Thailand will achieve connectivity in the next year, and should be able to quickly become one of the very top counties in this regard, he said, adding, “I hope Thailand doesn’t blow it.”
He views Singapore at present as being more advanced than Thailand, as Internet access is widely available in the island-state, aside from a business-friendly environment and efficient administration.
Meanwhile, stable politics would be good for economic growth here, he added.
Thailand is at the point where Internet adoption is accelerating because of 3G service and rapid growth in smart-phone use. Given that mobile-phone penetration reaches 150 per cent, now is the time to get every mobile-phone user connected to the Internet, he said.
Thailand can show advancement in this area, given that it has good universities – necessary for the creation of a vibrant software application ecosystem. “It requires more software people, and you also need to have more capacity for start-ups, as well as more capital,” said the Google chief.
Schmidt also suggested that to help the Kingdom grow, regulations were needed to facilitate the creation of more companies, and more entrepreneurs. This would in turn attract new capital.
“I think it’s clear you can do it. I am surprised how much progress has been made. My first visit to Thailand was 15 years ago, and so much progress has been made since. It is a great story. I was pleasantly surprised to see how successful the automobile industry is; it is a good example [to follow],” he said.
In order to leapfrog other Asean countries, Schmidt said Thailand needed a mobile revolution, and the provision of 3G and 4G licences was crucial to the country’s development.
Next, the government should take a close look at education, as it is essential to have more engineers. Having engineers who can build software will be more and more important, he said, stressing that to be successful in software development, people also need to speak English.
“I believe Thailand has pretty smart technical people, and a good culture,” he added.
Thai citizens now have more power as a result of the spread of mobile phones and, as to the question of how Thailand should handle social media, he said: “One characteristic of this type of device is that not everyone’s voice is right. There are people who do not tell the truth. People will have their own view.”
In light of protests in Thailand that have been mobilised through social media, he urged everyone to embrace the technology with facts and ideas.
He also commended the government for its one-tablet-per-child policy, saying that was a forward-thinking idea planned in anticipation of global connectivity.

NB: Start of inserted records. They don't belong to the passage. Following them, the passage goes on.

-- ==== Sys2Proof/Machine/Events.lean ====
section
/-! DEFINITION. The meanings of the rows that are events: pins, power, items, and the events inside an item's arrival as
rows of their own (log 1, 2, 20, 21). -/

namespace Sys2Proof.Machine

/-- The completion of an accepted cycle: LOCKED with F 0, staging made ready, the held list executed (R31, R35, R74, R75). -/
def completeCycle (amid : List (List Amid)) (s : State) : State :=
  let t := s.putFramer { s.framer with acquisition := .locked, failures := 0 }
  let u := runHeld t.engine.held amid (t.putChannels (makeReady t.channels))
  u.putEngine { u.engine with held := [] }

/-- One item goes through the forwarding path, and one item time passes (R2). -/
def carryItem (item : Item) (s : State) : State :=
  let t := s.putFwd (forwardItem item s.fwd)
  t.putFramer { t.framer with now := t.framer.now + 1 }

/-- One item goes through the forwarding path and the receive port, out of reset (R1, R2). -/
def portItem (item : Item) (s : State) : State :=
  setFlagIf (item == .fault) .wordFault (carryItem item s)

/-- One item arrives: the forwarding path, the receive port's flag, the framer and the slot engine, and the completion, the
acceptance or the link loss it may bring (R1, R2, R5). -/
def takeItem (item : Item) (inputs : Byte) (amid : List (List Amid)) (s : State) : State :=
  let t := s.putPins { s.pins with inputs := inputs }
  if t.inReset then takeAmids amid.flatten (t.putFwd (forwardItem item t.fwd))
  else
    let u := portItem item t
    if completes item u then completeCycle amid (frameItem item u) else frameAmid amid item u

/-- A FAULT item whose WORD-FAULT has been taken amid the item before it: the rest of its arrival (R2, R5, R154; log 23). A
FAULT completes no cycle. -/
def laterFault (s : State) : State :=
  if s.inReset then s.putFwd (forwardItem .fault s.fwd) else frameAmid [] .fault (carryItem .fault s)

/-- Several of them, one item time each. -/
def laterFaults : Nat → State → State
  | 0, s => s
  | n + 1, s => laterFaults n (laterFault s)

/-- One ITEM_RECEIVED: its item, and then the FAULT items that fell amid it (log 23). -/
def receiveItem (item : Item) (inputs : Byte) (amid : List (List Amid)) (s : State) : State :=
  laterFaults (amid.flatten.count .fault) (takeItem item inputs amid s)

/-! When an event that is a row of its own can be taken (log 2, 20, 21) -/

/-- The framer follows the ring and the blocks run: accepted markers can come (R30). -/
def followsRing (s : State) : Bool :=
  !s.inReset && (s.framer.acquisition == .locked || s.framer.acquisition == .coasting)

/-- No slot of a cycle is under way: between cycles, or right at a header word B (R42). -/
def atMarker (s : State) : Bool :=
  followsRing s &&
    match s.framer.cycle with
    | none => true
    | some c => decide (c.pos ≤ 2)

/-- A cycle has completed and the next has not begun, with the framer in LOCKED: when commands execute (R75). -/
def atCompletion (s : State) : Bool :=
  !s.inReset && s.framer.acquisition == .locked &&
    match s.framer.cycle with
    | none => true
    | some c => c.status == .completed

/-- The accepted cycle under way has passed its last slot with no item against it, so that its trailer is due (R31). -/
def trailerDue (c : Cycle) : Bool :=
  c.accepted && c.status == .running && !c.checkFault && c.pos + 1 == trailerPos c

/-- The window of the next expected marker has been reached and no cycle is being counted (R33). -/
def windowReached (s : State) : Bool :=
  followsRing s && s.framer.cycle.isNone &&
    match expectedTime s with
    | some e => decide (e ≤ s.framer.now + Config.tolerance)
    | none => false

/-- The OFFER slot that has just passed and is still free to carry a record: its number, its words and its class (R68,
R69, R132). -/
def offeredSlot (s : State) : Option (Nat × Slot × OfferClass) :=
  match s.framer.cycle with
  | none => none
  | some c =>
    if followsRing s && c.accepted && c.status == .running && isCheckPos c c.pos && !lastSlotRewritten s.fwd then
      match passingSlot ((c.pos - 10) / 8) s, activeEntry c.kind ((c.pos - 10) / 8) s.plan with
      | some sl, .offer cls => some ((c.pos - 10) / 8, sl, cls)
      | _, _ => none
    else none

/-! The rows -/

/-- POWER_UP (R3). -/
def execPowerUp (s : State) : Host.Outcome State Fault Refusal :=
  .next (powerUpState s)

/-- RESET_PIN_ASSERTED (R5). -/
def execResetPinAsserted (s : State) : Host.Outcome State Fault Refusal :=
  .next (assertReset s)

/-- HARDWARE_RESET (R6): the release; on a pin that is not held, a short assertion and its release (R5; log 14). -/
def execHardwareReset (straps : BitVec 5) (s : State) : Host.Outcome State Fault Refusal :=
  .next (releaseReset straps (if s.inReset then s else assertReset s))

/-- ITEM_RECEIVED (R2). -/
def execItemReceived (item : Item) (inputs : Byte) (amid : List (List Amid)) (s : State) :
    Host.Outcome State Fault Refusal :=
  .next (receiveItem item inputs amid s)

/-- CYCLE_COMPLETED (R31), where the trailer of the accepted cycle is due. A FAULT amid the row is its WORD-FAULT alone: the
items are rows of their own (log 20). -/
def execCycleCompleted (amid : List (List Amid)) (s : State) : Host.Outcome State Fault Refusal :=
  match s.framer.cycle with
  | some c =>
    if followsRing s && trailerDue c then
      .next (completeCycle amid (s.putFramer { s.framer with cycle := some { c with status := .completed } }))
    else .next s
  | none => .next s

/-- CYCLE_MISSED (R33), where the window has been reached. -/
def execCycleMissed (s : State) : Host.Outcome State Fault Refusal :=
  .next (if windowReached s then settle [] s.framer (missCycle s) else s)

/-- PLAN_SWAP (R51): the comparison and the swap at an accepted marker numbered M. -/
def execPlanSwap (number : Word) (s : State) : Host.Outcome State Fault Refusal :=
  .next (if atMarker s then
      let (t, raised) := commitTest number s
      queueAll raised t
    else s)

/-- APPLY_INSTANT (R85). -/
def execApplyInstant (s : State) : Host.Outcome State Fault Refusal :=
  .next (if atMarker s then applyInstant s else s)

/-- GUARD_PIN_ACTIVE (R103): the pin goes to its active level under P6. -/
def execGuardPinActive (s : State) : Host.Outcome State Fault Refusal :=
  .next (setGuardPin (s.params.guardPolarity != 0) s)

/-- GUARD_PIN_INACTIVE (R103): the pin goes to its inactive level under P6. -/
def execGuardPinInactive (s : State) : Host.Outcome State Fault Refusal :=
  .next (setGuardPin (s.params.guardPolarity == 0) s)

/-- RECORD_SENT (R135): the slot that has just passed is offered, with resend mode off. -/
def execRecordSent (s : State) : Host.Outcome State Fault Refusal :=
  match offeredSlot s with
  | some (n, sl, cls) => .next (if s.ret.resendAt.isNone then offerAction cls n sl s else s)
  | none => .next s

/-- RECORD_RESENT (R136): the slot that has just passed is offered, with resend mode on. -/
def execRecordResent (s : State) : Host.Outcome State Fault Refusal :=
  match offeredSlot s with
  | some (n, sl, cls) => .next (if s.ret.resendAt.isSome then offerAction cls n sl s else s)
  | none => .next s

/-- RETRY_EXPIRY (R137): the test at an accepted marker. -/
def execRetryExpiry (s : State) : Host.Outcome State Fault Refusal :=
  .next (if atMarker s then
      let (t, raised) := retryTest s
      queueAll raised t
    else s)

end Sys2Proof.Machine
end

It is unfortunate, however, that the Internet network is currently not as fast as the tablets themselves.
“The right thing to do in the short term is preload the tablets with educational software. Over time, when the network is faster, it should be possible to download the new version.
“Thailand is the leader in this one-tablet idea, and I think it is spreading to many other developing countries. It is a good policy for Google because when those kids become adults, they are going to be Google users,” said the executive chairman.